- [EXERCISE DETAILS]
In the entries below, which lines run from the one containing "s.onlyHold (s.sendVc2 d k body bad) := by" to the one containing "theorem State.onlyHold_masterHold (s"? Copy exactly those lines, ends included, and no others.

- [RAW DATA]
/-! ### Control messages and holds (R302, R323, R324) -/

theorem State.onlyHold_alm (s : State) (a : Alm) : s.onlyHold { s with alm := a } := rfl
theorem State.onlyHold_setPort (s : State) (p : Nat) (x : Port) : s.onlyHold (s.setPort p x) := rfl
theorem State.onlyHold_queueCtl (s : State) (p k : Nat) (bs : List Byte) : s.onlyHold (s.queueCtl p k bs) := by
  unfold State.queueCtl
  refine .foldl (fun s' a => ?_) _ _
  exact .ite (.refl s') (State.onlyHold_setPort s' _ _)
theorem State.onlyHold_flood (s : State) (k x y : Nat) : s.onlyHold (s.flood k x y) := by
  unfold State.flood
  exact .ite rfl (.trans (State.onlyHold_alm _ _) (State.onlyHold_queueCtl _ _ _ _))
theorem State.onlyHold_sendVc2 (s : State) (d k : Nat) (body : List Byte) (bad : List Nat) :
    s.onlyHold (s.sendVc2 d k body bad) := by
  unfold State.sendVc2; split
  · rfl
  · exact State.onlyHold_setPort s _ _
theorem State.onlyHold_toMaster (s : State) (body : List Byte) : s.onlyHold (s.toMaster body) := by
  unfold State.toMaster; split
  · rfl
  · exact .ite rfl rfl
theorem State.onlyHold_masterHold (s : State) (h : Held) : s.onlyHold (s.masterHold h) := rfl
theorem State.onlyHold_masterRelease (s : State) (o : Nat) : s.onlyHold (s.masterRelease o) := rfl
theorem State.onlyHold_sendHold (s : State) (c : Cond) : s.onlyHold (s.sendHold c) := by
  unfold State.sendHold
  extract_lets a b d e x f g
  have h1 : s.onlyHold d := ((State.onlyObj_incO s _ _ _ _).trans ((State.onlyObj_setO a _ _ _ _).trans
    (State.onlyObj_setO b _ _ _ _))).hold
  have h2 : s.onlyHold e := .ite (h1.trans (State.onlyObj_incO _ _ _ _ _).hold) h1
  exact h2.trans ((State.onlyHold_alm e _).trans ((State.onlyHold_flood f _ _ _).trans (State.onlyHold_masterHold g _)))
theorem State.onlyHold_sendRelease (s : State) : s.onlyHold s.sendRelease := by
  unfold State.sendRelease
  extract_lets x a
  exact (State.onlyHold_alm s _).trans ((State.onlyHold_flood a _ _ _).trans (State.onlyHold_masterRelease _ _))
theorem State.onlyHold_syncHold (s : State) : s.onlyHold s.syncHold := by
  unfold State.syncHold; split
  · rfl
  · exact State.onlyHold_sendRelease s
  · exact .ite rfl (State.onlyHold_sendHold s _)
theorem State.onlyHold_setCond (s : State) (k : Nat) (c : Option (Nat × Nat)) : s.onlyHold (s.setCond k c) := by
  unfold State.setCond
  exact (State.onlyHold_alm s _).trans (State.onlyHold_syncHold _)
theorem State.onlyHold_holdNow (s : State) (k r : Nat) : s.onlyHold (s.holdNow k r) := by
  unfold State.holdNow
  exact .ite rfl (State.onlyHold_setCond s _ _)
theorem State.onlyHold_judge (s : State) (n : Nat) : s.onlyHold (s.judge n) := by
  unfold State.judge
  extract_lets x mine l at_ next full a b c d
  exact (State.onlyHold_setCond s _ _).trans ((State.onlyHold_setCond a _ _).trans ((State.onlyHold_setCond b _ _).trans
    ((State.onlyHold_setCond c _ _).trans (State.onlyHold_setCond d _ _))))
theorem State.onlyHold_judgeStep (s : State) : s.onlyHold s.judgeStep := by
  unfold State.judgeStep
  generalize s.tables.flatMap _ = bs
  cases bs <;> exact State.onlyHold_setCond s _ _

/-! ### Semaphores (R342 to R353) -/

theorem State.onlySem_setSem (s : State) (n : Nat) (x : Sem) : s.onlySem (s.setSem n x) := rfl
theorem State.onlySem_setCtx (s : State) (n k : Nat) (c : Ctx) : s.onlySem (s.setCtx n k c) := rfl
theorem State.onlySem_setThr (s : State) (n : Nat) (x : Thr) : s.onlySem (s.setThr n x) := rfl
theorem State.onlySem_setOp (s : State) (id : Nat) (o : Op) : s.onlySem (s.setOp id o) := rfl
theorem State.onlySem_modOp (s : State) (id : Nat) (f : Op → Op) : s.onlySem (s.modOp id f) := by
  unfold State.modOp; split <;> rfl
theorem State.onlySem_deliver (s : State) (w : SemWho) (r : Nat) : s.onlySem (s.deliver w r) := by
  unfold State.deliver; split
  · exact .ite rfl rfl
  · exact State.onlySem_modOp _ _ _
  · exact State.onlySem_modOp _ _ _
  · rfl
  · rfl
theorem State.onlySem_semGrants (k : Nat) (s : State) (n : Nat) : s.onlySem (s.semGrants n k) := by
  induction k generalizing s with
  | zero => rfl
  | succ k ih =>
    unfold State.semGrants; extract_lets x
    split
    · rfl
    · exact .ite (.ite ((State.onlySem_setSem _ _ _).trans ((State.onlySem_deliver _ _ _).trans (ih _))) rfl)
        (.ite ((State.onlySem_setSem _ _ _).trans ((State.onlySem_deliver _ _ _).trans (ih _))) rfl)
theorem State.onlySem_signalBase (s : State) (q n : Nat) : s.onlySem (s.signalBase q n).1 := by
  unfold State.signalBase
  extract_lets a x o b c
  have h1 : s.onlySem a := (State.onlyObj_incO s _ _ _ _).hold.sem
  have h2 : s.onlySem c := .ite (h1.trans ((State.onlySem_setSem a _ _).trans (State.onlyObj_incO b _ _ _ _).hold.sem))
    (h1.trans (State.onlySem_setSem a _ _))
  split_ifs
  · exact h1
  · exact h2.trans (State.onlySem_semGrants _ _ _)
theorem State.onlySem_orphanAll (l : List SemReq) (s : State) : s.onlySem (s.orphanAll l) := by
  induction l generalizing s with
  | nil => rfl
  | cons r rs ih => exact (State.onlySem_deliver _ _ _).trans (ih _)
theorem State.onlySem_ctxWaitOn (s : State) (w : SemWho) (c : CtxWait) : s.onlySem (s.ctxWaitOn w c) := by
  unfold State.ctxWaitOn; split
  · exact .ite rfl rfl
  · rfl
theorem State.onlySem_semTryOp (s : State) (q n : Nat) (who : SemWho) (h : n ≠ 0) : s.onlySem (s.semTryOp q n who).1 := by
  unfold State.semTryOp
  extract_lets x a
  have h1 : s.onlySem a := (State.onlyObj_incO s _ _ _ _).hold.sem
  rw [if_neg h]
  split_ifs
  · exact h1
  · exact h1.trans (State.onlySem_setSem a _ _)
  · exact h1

* * *

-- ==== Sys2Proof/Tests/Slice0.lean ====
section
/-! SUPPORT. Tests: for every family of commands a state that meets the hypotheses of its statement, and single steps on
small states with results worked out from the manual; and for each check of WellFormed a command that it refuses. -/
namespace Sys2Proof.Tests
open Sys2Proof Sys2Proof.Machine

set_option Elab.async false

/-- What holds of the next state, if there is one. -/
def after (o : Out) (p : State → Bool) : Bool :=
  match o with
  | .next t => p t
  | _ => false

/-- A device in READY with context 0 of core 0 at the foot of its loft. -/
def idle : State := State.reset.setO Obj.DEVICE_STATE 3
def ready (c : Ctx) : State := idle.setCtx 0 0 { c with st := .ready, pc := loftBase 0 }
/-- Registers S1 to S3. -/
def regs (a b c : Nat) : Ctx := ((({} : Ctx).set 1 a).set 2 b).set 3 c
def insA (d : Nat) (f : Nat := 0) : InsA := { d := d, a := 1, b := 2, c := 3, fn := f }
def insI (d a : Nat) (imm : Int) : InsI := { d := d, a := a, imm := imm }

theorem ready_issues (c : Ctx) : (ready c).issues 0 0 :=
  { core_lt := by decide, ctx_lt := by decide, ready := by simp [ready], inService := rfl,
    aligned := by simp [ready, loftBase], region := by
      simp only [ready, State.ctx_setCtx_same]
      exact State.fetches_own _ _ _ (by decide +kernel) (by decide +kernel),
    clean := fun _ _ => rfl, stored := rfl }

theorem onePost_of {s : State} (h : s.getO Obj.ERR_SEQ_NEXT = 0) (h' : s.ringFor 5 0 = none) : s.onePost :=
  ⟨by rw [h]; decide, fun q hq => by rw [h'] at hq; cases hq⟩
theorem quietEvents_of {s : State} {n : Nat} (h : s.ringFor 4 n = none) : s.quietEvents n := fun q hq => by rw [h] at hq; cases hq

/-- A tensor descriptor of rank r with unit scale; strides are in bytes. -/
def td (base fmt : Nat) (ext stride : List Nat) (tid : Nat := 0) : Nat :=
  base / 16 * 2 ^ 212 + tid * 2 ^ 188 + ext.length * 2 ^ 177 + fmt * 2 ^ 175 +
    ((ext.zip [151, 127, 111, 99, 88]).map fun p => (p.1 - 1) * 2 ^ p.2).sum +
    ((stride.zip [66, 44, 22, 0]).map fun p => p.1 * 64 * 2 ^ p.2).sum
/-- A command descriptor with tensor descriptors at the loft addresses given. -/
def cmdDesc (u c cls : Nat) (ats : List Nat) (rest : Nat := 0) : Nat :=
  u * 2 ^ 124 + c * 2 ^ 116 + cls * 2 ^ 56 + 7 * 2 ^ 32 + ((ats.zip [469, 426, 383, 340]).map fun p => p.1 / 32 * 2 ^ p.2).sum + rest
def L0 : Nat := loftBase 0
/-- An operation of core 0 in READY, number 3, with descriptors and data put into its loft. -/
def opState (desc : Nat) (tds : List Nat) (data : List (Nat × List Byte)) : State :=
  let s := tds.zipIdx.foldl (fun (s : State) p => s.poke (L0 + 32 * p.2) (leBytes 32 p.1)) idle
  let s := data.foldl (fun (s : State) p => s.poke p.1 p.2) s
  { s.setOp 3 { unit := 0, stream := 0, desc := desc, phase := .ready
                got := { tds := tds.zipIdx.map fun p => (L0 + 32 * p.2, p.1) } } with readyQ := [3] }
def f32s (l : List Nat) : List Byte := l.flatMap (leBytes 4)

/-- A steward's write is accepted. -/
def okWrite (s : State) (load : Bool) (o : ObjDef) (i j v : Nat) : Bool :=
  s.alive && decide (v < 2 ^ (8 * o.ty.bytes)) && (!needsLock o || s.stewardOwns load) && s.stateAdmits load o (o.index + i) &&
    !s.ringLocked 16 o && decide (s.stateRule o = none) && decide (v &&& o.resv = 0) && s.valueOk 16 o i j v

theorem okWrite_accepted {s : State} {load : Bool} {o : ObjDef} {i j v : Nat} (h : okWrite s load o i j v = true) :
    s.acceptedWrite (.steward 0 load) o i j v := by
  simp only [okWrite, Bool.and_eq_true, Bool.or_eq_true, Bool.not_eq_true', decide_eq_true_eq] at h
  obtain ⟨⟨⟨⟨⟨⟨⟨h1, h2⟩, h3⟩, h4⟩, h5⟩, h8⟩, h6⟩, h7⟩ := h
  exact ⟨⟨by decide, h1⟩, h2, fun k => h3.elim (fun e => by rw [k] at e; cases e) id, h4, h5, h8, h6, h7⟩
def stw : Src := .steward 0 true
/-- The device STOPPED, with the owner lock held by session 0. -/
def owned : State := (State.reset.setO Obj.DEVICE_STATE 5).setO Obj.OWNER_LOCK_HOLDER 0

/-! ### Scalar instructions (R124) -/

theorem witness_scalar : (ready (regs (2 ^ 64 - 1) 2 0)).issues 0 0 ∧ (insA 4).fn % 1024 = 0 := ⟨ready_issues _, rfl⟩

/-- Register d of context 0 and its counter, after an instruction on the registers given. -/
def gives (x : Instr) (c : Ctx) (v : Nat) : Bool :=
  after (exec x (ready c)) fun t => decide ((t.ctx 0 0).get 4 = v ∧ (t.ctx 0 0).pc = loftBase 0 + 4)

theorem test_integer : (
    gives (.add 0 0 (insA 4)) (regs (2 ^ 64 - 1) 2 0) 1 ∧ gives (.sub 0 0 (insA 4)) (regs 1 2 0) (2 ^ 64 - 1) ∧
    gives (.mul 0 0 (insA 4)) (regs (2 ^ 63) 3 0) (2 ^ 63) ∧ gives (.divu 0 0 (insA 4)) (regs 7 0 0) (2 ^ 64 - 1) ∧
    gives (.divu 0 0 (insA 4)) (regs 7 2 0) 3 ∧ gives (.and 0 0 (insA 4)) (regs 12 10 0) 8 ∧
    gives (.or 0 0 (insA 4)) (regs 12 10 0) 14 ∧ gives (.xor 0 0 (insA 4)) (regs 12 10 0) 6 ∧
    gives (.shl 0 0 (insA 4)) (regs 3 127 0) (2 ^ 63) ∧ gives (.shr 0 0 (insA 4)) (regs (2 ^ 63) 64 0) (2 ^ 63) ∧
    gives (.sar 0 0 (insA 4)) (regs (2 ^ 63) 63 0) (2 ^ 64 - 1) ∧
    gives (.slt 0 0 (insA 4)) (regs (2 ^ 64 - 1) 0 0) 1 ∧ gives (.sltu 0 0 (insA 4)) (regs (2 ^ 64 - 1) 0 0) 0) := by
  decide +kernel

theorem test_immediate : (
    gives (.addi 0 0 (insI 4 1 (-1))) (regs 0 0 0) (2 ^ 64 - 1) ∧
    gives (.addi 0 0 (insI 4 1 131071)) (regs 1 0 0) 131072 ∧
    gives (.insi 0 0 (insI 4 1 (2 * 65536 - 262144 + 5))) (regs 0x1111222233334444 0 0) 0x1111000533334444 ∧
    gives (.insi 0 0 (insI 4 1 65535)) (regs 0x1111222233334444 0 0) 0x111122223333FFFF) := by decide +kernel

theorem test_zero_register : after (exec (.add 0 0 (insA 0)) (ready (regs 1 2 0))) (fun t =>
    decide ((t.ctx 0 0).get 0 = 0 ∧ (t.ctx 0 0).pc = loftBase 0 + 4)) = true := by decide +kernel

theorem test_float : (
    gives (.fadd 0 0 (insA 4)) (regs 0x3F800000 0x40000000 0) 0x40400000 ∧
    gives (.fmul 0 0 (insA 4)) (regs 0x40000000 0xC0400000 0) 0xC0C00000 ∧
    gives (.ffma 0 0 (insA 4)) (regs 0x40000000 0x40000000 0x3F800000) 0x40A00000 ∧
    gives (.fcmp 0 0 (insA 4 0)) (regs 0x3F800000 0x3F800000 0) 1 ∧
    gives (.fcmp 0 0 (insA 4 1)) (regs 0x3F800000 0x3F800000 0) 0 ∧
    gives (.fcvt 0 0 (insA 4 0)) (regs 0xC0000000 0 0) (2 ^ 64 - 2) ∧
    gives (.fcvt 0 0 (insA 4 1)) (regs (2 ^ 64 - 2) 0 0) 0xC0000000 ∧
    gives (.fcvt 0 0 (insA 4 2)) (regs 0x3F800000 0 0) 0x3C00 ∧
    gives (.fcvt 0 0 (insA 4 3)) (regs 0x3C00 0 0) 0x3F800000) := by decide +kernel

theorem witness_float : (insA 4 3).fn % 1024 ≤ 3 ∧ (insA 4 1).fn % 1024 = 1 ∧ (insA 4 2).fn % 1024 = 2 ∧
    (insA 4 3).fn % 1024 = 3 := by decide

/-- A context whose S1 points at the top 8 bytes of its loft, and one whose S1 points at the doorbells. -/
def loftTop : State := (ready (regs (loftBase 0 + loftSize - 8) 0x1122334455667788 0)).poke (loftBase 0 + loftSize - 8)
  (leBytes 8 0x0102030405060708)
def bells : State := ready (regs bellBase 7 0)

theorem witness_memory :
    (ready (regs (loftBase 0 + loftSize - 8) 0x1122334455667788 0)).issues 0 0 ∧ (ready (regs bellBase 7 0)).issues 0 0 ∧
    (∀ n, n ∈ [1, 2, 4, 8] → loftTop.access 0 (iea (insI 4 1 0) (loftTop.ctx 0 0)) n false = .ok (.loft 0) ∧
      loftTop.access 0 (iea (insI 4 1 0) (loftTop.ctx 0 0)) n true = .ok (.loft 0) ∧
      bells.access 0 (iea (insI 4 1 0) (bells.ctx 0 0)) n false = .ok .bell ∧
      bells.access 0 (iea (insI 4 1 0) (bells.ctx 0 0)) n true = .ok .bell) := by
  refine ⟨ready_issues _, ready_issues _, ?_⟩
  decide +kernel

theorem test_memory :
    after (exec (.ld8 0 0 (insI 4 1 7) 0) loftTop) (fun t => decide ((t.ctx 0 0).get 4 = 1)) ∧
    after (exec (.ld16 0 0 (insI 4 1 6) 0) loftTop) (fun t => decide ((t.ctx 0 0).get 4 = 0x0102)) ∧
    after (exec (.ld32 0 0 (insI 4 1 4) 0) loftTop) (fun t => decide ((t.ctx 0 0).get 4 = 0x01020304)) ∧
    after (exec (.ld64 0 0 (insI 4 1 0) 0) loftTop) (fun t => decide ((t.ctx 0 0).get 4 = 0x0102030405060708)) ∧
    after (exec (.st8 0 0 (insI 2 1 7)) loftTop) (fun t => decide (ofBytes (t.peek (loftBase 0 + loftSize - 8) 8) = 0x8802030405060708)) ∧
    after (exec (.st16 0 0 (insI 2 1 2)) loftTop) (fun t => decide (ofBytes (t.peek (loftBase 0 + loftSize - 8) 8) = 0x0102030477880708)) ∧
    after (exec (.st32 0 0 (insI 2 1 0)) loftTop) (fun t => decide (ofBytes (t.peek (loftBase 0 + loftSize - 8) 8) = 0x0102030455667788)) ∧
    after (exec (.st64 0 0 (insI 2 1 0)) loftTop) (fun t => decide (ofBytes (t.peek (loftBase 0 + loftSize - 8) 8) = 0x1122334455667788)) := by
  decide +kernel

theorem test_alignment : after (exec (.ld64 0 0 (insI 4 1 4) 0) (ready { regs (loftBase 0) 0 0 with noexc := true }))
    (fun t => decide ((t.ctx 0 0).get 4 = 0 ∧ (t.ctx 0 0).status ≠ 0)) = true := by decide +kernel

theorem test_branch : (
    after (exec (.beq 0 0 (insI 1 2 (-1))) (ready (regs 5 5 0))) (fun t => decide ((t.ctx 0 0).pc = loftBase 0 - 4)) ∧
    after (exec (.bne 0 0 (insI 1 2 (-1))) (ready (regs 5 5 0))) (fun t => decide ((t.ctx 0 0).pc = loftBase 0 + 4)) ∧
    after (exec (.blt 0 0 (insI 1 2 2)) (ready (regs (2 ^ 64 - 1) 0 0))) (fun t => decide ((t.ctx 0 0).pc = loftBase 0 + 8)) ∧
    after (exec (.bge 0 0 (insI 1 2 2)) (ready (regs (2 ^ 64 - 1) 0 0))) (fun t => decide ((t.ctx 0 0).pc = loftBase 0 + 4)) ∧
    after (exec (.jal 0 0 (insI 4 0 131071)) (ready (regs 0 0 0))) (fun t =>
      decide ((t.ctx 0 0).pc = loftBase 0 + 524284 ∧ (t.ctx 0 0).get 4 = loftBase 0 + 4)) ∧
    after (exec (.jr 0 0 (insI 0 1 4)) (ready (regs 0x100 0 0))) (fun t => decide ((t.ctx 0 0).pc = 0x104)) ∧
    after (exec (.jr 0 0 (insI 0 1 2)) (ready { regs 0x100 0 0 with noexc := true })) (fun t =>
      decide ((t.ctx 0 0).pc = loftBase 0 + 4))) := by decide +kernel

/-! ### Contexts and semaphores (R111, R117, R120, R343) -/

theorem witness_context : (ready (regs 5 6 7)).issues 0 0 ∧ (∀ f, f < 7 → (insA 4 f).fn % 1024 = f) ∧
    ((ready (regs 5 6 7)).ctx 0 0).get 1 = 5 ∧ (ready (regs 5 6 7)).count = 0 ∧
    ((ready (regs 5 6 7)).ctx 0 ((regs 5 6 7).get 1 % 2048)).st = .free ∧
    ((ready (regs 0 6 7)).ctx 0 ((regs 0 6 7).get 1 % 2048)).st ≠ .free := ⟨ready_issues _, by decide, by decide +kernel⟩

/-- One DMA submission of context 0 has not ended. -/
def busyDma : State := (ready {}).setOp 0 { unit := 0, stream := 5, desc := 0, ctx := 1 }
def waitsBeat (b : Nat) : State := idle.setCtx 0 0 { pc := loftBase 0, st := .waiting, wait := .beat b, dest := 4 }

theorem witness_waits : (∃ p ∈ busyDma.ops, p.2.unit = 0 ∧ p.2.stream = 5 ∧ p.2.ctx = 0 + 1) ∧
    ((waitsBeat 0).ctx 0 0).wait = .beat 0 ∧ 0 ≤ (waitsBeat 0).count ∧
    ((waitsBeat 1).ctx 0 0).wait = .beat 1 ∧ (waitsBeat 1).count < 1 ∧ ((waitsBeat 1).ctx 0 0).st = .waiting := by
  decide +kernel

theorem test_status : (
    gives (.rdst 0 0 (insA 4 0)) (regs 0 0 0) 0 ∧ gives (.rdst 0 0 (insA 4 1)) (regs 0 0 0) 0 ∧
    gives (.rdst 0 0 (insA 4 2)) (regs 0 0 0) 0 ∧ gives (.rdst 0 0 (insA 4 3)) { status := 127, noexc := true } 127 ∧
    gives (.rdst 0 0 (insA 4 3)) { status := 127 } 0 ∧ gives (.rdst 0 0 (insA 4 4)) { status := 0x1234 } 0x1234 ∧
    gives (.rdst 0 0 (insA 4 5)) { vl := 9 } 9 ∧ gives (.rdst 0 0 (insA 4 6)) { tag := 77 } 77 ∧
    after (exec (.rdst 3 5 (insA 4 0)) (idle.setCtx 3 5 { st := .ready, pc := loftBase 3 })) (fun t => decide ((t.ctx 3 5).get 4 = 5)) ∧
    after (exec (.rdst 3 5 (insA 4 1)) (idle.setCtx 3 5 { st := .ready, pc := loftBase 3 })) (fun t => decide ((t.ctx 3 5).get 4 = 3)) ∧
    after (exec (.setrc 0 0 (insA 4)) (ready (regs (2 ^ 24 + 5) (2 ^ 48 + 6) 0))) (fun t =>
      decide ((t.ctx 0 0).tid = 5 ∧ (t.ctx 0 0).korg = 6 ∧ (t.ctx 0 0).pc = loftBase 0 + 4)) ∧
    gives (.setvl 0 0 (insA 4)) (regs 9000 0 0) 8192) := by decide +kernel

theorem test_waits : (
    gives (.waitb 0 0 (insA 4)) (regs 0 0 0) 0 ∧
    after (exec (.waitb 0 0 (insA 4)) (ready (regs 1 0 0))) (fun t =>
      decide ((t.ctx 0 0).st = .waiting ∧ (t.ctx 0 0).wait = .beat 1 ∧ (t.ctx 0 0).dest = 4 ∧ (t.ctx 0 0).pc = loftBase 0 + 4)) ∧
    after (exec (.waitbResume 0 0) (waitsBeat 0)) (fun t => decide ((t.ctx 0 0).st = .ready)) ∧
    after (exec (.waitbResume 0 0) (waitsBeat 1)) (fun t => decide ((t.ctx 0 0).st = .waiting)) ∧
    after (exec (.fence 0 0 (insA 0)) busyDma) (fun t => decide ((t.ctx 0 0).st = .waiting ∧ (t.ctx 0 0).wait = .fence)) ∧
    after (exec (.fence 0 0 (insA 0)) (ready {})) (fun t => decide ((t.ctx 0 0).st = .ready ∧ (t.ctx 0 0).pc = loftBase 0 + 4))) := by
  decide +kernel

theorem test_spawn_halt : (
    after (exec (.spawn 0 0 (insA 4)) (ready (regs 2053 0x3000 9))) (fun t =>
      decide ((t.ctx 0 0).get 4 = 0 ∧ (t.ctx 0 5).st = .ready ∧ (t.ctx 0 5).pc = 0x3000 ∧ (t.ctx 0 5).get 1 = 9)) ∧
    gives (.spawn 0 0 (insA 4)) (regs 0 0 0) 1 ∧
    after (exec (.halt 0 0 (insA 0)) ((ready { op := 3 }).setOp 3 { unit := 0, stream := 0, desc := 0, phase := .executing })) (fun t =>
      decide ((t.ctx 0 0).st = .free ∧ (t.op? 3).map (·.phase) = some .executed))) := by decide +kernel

- [THE COMPLETED TASK]
    s.onlyHold (s.sendVc2 d k body bad) := by
  unfold State.sendVc2; split
  · rfl
  · exact State.onlyHold_setPort s _ _
theorem State.onlyHold_toMaster (s : State) (body : List Byte) : s.onlyHold (s.toMaster body) := by
  unfold State.toMaster; split
  · rfl
  · exact .ite rfl rfl
theorem State.onlyHold_masterHold (s : State) (h : Held) : s.onlyHold (s.masterHold h) := rfl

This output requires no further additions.